Stored items:
------------------------------------------------------------------------
/-! ### The declared footprint (R131, R132, R136) -/

/-- The code an entry names: its fetched program, or its library slot's; none for an empty slot. -/
def codeNamed (s : State) (d : EntryData) : Option Code :=
  if d.entry.typ = 2 then (getLib s d.entry.prog.toNat).map LibSlot.code
  else if d.entry.typ = 3 then d.code else none

/-- Media read granules a program declares. -/
def rdDecl (c : Code) (e : Entry) : Nat := if c.rdmax ≠ 0 then c.rdmax else if bit c.dmode 0 then e.length.toNat else 0

/-- Media write granules a program declares. -/
def wrDecl (c : Code) (e : Entry) : Nat := if c.wrmax ≠ 0 then c.wrmax else if bit c.dmode 1 then e.length.toNat else 0

/-- Granule bytes of the namespace an entry names; 4,096 where it names none. -/
def entryGran (s : State) (e : Entry) : Nat := ((getNs s e.nsid.toNat).map Namespace.granule).getD 4096

/-- The larger of a program's declared media bytes in either direction. -/
def mediaBytes (s : State) (c : Code) (e : Entry) : Nat := max (rdDecl c e) (wrDecl c e) * entryGran s e

/-- Declared MiB of a program. -/
def declMib (s : State) (c : Code) (e : Entry) : Nat := ceilDiv (mediaBytes s c e) 1048576

/-- The class instruction budget; none for D7. -/
def classBudget (cls mib : Nat) : Option Nat :=
  if cls = 7 then none else if cls = 4 then some (budgetBase 4 + 16384 * mib) else some (budgetBase cls)

/-- The booked budget (R136). -/
def bookedBudget (s : State) (c : Code) (e : Entry) : Nat :=
  if c.budget ≠ 0 then c.budget else (classBudget e.cls.toNat (declMib s c e)).getD 1048576

/-- The bound of a class (R38). -/
def classBound (cls mib : Nat) : Nat :=
  match cls with
  | 0 => 30 | 1 => 8 | 2 => 250 | 3 => 5000 | 4 => 250 + 25 * mib | 5 => 500000 | _ => 25000

/-- The size limit of a class, in bytes (R38). -/
def classLimit : Nat → Option Nat
  | 0 => some 65536 | 1 => some 65536 | 2 => some 8388608 | 3 => some 67108864 | 4 => some (65536 * 1048576)
  | 5 => some 67108864 | _ => none

/-- Whether a class limit is passed. -/
def overClass (cls n : Nat) : Bool :=
  match classLimit cls with
  | some k => decide (k < n)
  | none => false

/-! ### Which rows an entry is of -/

/-- An admin direct op. -/
def Entry.isAdm (e : Entry) (op : Nat) : Bool := e.typ == 4 && e.op.toNat == op
/-- WRITE, TRIM or ZERO. -/
def Entry.isMod (e : Entry) : Bool := e.isDir 2 || e.isDir 4 || e.isDir 5
/-- READ, COMPARE or VERIFY. -/
def Entry.isRd (e : Entry) : Bool := e.isDir 1 || e.isDir 6 || e.isDir 7
/-- READ, WRITE or COMPARE: a direct op that moves host data. -/
def Entry.moves (e : Entry) : Bool := e.isDir 1 || e.isDir 2 || e.isDir 6

/-- DMODE bits of the named code. -/
def declares (k : Option Code) (b : Nat) : Bool :=
  match k with
  | some c => bit c.dmode b
  | none => false

/-- Whether an entry uses an existing namespace (check 8). -/
def usesNs (e : Entry) (k : Option Code) : Bool :=
  e.typ == 1 || e.isAdm 0x89 || e.isAdm 0x8F || e.isAdm 0x90 || (e.isProg && (declares k 0 || declares k 1))

/-- Whether an entry writes granules with data (check 15, R293). -/
def writesData (e : Entry) (k : Option Code) : Bool := e.isDir 2 || (e.isProg && declares k 1)

/-- Whether an entry modifies granules. -/
def modifies (e : Entry) (k : Option Code) : Bool := e.isMod || (e.isProg && declares k 1)

/-! ### Refusals -/

/-- A refusal with its own status: detail, result word, and whether it counts in ZCI_VERIFY_FAILS. -/
structure Refuse where
  status : BitVec 16
  detail : BitVec 8
  result : BitVec 64
  verifyFail : Bool
  deriving DecidableEq, Repr

/-- A refusal with a status and detail. -/
def ref (st : BitVec 16) (d : BitVec 8) : Refuse := { status := st, detail := d, result := 0, verifyFail := false }

/-- BAD_ENTRY. -/
def bad (d : BitVec 8) : Refuse := ref St.badEntry d

/-- The first refusal whose condition holds. -/
def firstRef : List (Bool × Refuse) → Option Refuse
  | [] => none
  | (b, r) :: l => if b then some r else firstRef l

/-- A refusal of check 14 with the result word of R142. -/
def zciRef (code slot index : Nat) (v : Bool) : Refuse :=
  { status := St.zciFault, detail := BitVec.ofNat 8 code, result := verifyResult slot index, verifyFail := v }

/-! ### Checks 3 to 7 -/

/-- The bits of LBA that an admin op's selector names (R84, R105, R111). -/
def selBits (op : Nat) : Nat :=
  if op = 0x80 ∨ op = 0x81 ∨ op = 0x82 then 0x3FF + 0xFF * 2 ^ 16
  else if op = 0x83 then 0x3FF + 0xFF * 2 ^ 16 + 0xFFFF * 2 ^ 32
  else if op = 0x84 then 0xFF * 2 ^ 16 else 0

/-- Check 3. -/
def opDefined (e : Entry) : Bool :=
  if e.typ = 1 then decide (1 ≤ e.op.toNat ∧ e.op.toNat ≤ 7)
  else if e.typ = 4 then decide (0x80 ≤ e.op.toNat ∧ e.op.toNat ≤ 0x95) else e.op == 0

/-- Check 4: a field or bit that must be zero is not, or A2 is not aligned. -/
def reservedSet (e : Entry) : Bool :=
  decide (16 ≤ e.flags.toNat) || (!e.isProg && e.prog != 0) || (e.dcount == 0 && e.daddr != 0) ||
  (e.list && bits e.dcount.toNat 30 13 != 0) || (e.tag != 0 && !(e.isRd || e.isDir 2)) ||
  (e.typ == 4 && e.nsid != 0 && !(e.isAdm 0x88 || e.isAdm 0x89 || e.isAdm 0x8F || e.isAdm 0x90)) ||
  (e.typ == 4 && e.lba &&& ~~~ (BitVec.ofNat 64 (selBits e.op.toNat)) != 0) ||
  ((e.isAdm 0x86 || e.isAdm 0x87) && decide (2 ^ 32 ≤ e.a0.toNat)) ||
  (e.isAdm 0x95 && decide (2 ^ 8 ≤ e.a0.toNat)) || (e.isAdm 0x8D && decide (8 ≤ e.a0.toNat)) ||
  (e.typ == 3 && e.a2.toNat % 64 != 0)

/-- Check 5: the class accepts the operation and the privilege; D4 takes a declared footprint of at least 1 MiB (R38). -/
def classOk (o : Origin) (e : Entry) (k : Option Code) : Bool :=
  match e.cls.toNat with
  | 0 => e.isRd || (e.isProg && !declares k 1)
  | 1 => e.isMod || e.isProg
  | 2 => e.typ == 1 || e.isProg
  | 3 => e.typ == 1 || e.isProg
  | 4 => e.isProg && ((k.map fun c => decide (0 < rdDecl c e + wrDecl c e)).getD true)
  | 5 => e.isRd || e.isProg
  | 6 => o.admin && e.typ != 1
  | 7 => o.admin
  | _ => false

/-- Check 6 fails. An ATOM entry whose program has no declaration to test passes it (DESIGN CHOICE, log entry 28: R89 lists only
checks 8, 9, 10 and 15 as passing then). -/
def flagMisuse (o : Origin) (e : Entry) (k : Option Code) : Bool :=
  (e.atom && !(e.isMod || (e.isProg && (k.isNone || declares k 1)))) || (e.nosnoop && !o.nosnoopOk)

/-- Check 7 fails. -/
def lengthBad (e : Entry) : Bool :=
  e.length == 0 || (e.typ == 4 && e.length != 1) || (e.isDir 3 && (e.lba != 0 || e.length != 1 || e.dcount != 0))

/-! ### Checks 9 to 13 -/

/-- Check 9 fails. -/
def tooLong (s : State) (o : Origin) (d : EntryData) (k : Option Code) : Bool :=
  let e := d.entry
  if e.typ = 1 then
    let n := e.length.toNat * entryGran s e
    decide (67108864 < n) || overClass e.cls.toNat n || (e.atom && decide (1048576 < n))
  else if e.isProg then
    (if e.typ = 2 then decide (4095 < e.prog.toNat) else decide (e.prog.toNat = 0 ∨ 4096 < e.prog.toNat)) ||
    (match k with
      | some c => decide (67108864 < o.desc d) || overClass e.cls.toNat (mediaBytes s c e) ||
          (e.atom && decide (1048576 < wrDecl c e * entryGran s e))
      | none => false)
  else false

/-- Check 10 fails. -/
def outOfNs (s : State) (e : Entry) (k : Option Code) : Bool :=
  e.typ != 4 && usesNs e k &&
  match getNs s e.nsid.toNat with
  | some n => decide (n.cap < e.lba.toNat + e.length.toNat)
  | none => false

/-- Check 11 fails: the first segment, or one of the first 4,096 elements. -/
def chainIllegal (d : EntryData) : Bool :=
  d.entry.list && (!d.entry.segOk || ((d.segs.flatMap segLegal).take 4096).any (! ·))

/-- Check 12 fails. -/
def chainLong (d : EntryData) : Bool := decide (4096 < sum (d.segs.map List.length))

/-- Bytes a command needs in its descriptor (check 13). -/
def needBytes (s : State) (e : Entry) : Nat :=
  if e.moves then e.length.toNat * entryGran s e
  else if e.isAdm 0x8E then 4020 else if e.isAdm 0x8F then 1184 else 0

/-! ### Check 14 (R91, R134, R139 to R142, R149) -/

/-- Code pages free, 0x1000 naming a host-memory program in a context. -/
def codePagesOf (e : Entry) : Nat := if e.typ = 3 then ceilDiv (64 + 4 * e.prog.toNat) 4096 else 0

/-- The slots a program reaches through CALL, or the first CALL that names an empty slot. -/
def reached (s : State) (e : Entry) (c : Code) : (Nat × Nat) ⊕ List Nat :=
  if e.typ = 2 then reachFrom s 4097 [(e.prog.toNat, c)] [e.prog.toNat] else reachFrom s 4097 [(0xFFFF, c)] []

/-- Check 14: an ADMIN slot from a tenant ring before a BUDGET past the class, before an empty slot that CALL reaches (DESIGN
CHOICE, log entry 28: R140 gives no order among them). -/
def progRef (s : State) (o : Origin) (d : EntryData) : Option Refuse :=
  let e := d.entry
  if e.typ = 3 ∧ nvVal s (0x03001011 + o.fn) = 0 then some (zciRef 0x07 0xFFFF 0xFFFF false)
  else match codeNamed s d with
  | none => some (zciRef 0x0B (if e.typ = 2 then e.prog.toNat else 0xFFFF) 0xFFFF false)
  | some c =>
    let lim := classBudget e.cls.toNat (declMib s c e)
    let past := match lim with
      | some n => decide (n < c.budget)
      | none => false
    let first :=
      if e.typ = 2 then
        firstRef [(bit c.dmode 2 && !o.admin, zciRef 0x07 e.prog.toNat 0xFFFF false), (past, zciRef 0x06 e.prog.toNat 0xFFFF false)]
      else (verify s { own := none, admin := o.admin, raw := rawAllowed s, limit := lim, noAdminDecl := !o.admin } c).map
        fun v => zciRef v.1 0xFFFF v.2 true
    match first with
    | some r => some r
    | none => match reached s e c with
      | .inl (slot, i) => some (zciRef 0x0B slot i false)
      | .inr _ => none

/-! ### Check 17 (R85, R108, R133, R134, R192, R372, R385, R388, R399, R400, R432, R433, R490, R495, R507, R519) -/

/-- Whether a Night or Midnight request is pending (R432). -/
def sleepPending (s : State) : Bool :=
  match s.day.pendReq with
  | some (t, _) => t == .night || t == .midnight
  | none => false

/-- Local pairs a function holds, with the RING_CREATEs admitted and not yet run. -/
def pairsHeld (s : State) (fn : Nat) : Nat :=
  (s.rings.filter fun r => r.fn == fn).length + (s.ctxs.filter fun x => x.entry.isAdm 0x80 && x.wait == .resident && selFn x == fn).length

/-- Free pairs of the pool, less those admitted RING_CREATEs will take. -/
def poolFree (s : State) : Nat :=
  1018 - (s.rings.filter fun r => decide (6 ≤ r.g)).length - (s.ctxs.filter fun x => x.entry.isAdm 0x80 && x.wait == .resident).length

/-- The function a selector names on the link of the issuing function. -/
def targetFn (fn : Nat) (e : Entry) : Nat := 64 * fnLink fn + selFunc e

/-- The target is the PF of the link, or an enabled VF of it: not one whose VF Enable was cleared and that its reset has still to
take away. -/
def targetExists (s : State) (fn : Nat) (e : Entry) : Bool :=
  decide (selFunc e < 64) && (getFn s (targetFn fn e)).isSome && (selFunc e == 0 || (getLink s (fnLink fn)).vfEnable)

/-- A field of a RING_CREATE is outside its range (R84, R85). -/
def ringFieldsBad (s : State) (fn : Nat) (e : Entry) : Bool :=
  let v := e.a2.toNat
  let loc := selLocal e
  !targetExists s fn e || (loc == 0 && selFunc e == 0) || e.a0.toNat % 4096 != 0 || e.a1.toNat % 4096 != 0 ||
  decide (bits v 4 0 < 4) || decide (16 < bits v 4 0) || decide (bits v 9 5 < 4) || decide (16 < bits v 9 5) ||
  bits v 20 13 == 0 || bits v 28 21 == 0 ||
  decide (((getFn s (targetFn fn e)).map HostFn.vectors).getD 0 ≤ bits v 39 29)

/-- The CLASS_FULL rows of R85. -/
def ringFull (s : State) (fn : Nat) (e : Entry) : Bool :=
  decide (fnLimit s (targetFn fn e) ≤ pairsHeld s (targetFn fn e)) || poolFree s == 0

/-- The local ring is not NONE, or a RING_CREATE of it is under way. -/
def localTaken (s : State) (fn : Nat) (e : Entry) : Bool :=
  (getLocal s (targetFn fn e) (selLocal e)).isSome ||
  s.ctxs.any fun x => x.entry.isAdm 0x80 && x.wait == .resident && selFn x == targetFn fn e && selLocal x.entry == selLocal e

/-- Whether an admitted command touches a namespace (R192, R517). -/
def nsTouched (s : State) (n : Nat) : Bool :=
  s.ctxs.any fun x => x.entry.nsid.toNat == n &&
    (x.entry.typ == 1 || x.entry.isAdm 0x88 || x.entry.isAdm 0x89 || x.entry.isAdm 0x8F || x.entry.isAdm 0x90 || (x.entry.isProg && x.touches))

/-- Refusals kept for a ring whose function cannot be written (R352). -/
def keptRefusals (s : State) (r : Ring) : Nat :=
  ((((getFn s r.fn).map HostFn.kept).getD []).filter fun k => k.ring == r.g && k.ctx.isNone).length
------------------------------------------------------------------------
• TASK DESCRIPTION: Find the word "rings" in the entries above. Copy every line that has it.

• RESULT:
  (s.rings.filter fun r => r.fn == fn).length + (s.ctxs.filter fun x => x.entry.isAdm 0x80 && x.wait == .resident && selFn x == fn).length
  1018 - (s.rings.filter fun r => decide (6 ≤ r.g)).length - (s.ctxs.filter fun x => x.entry.isAdm 0x80 && x.wait == .resident).length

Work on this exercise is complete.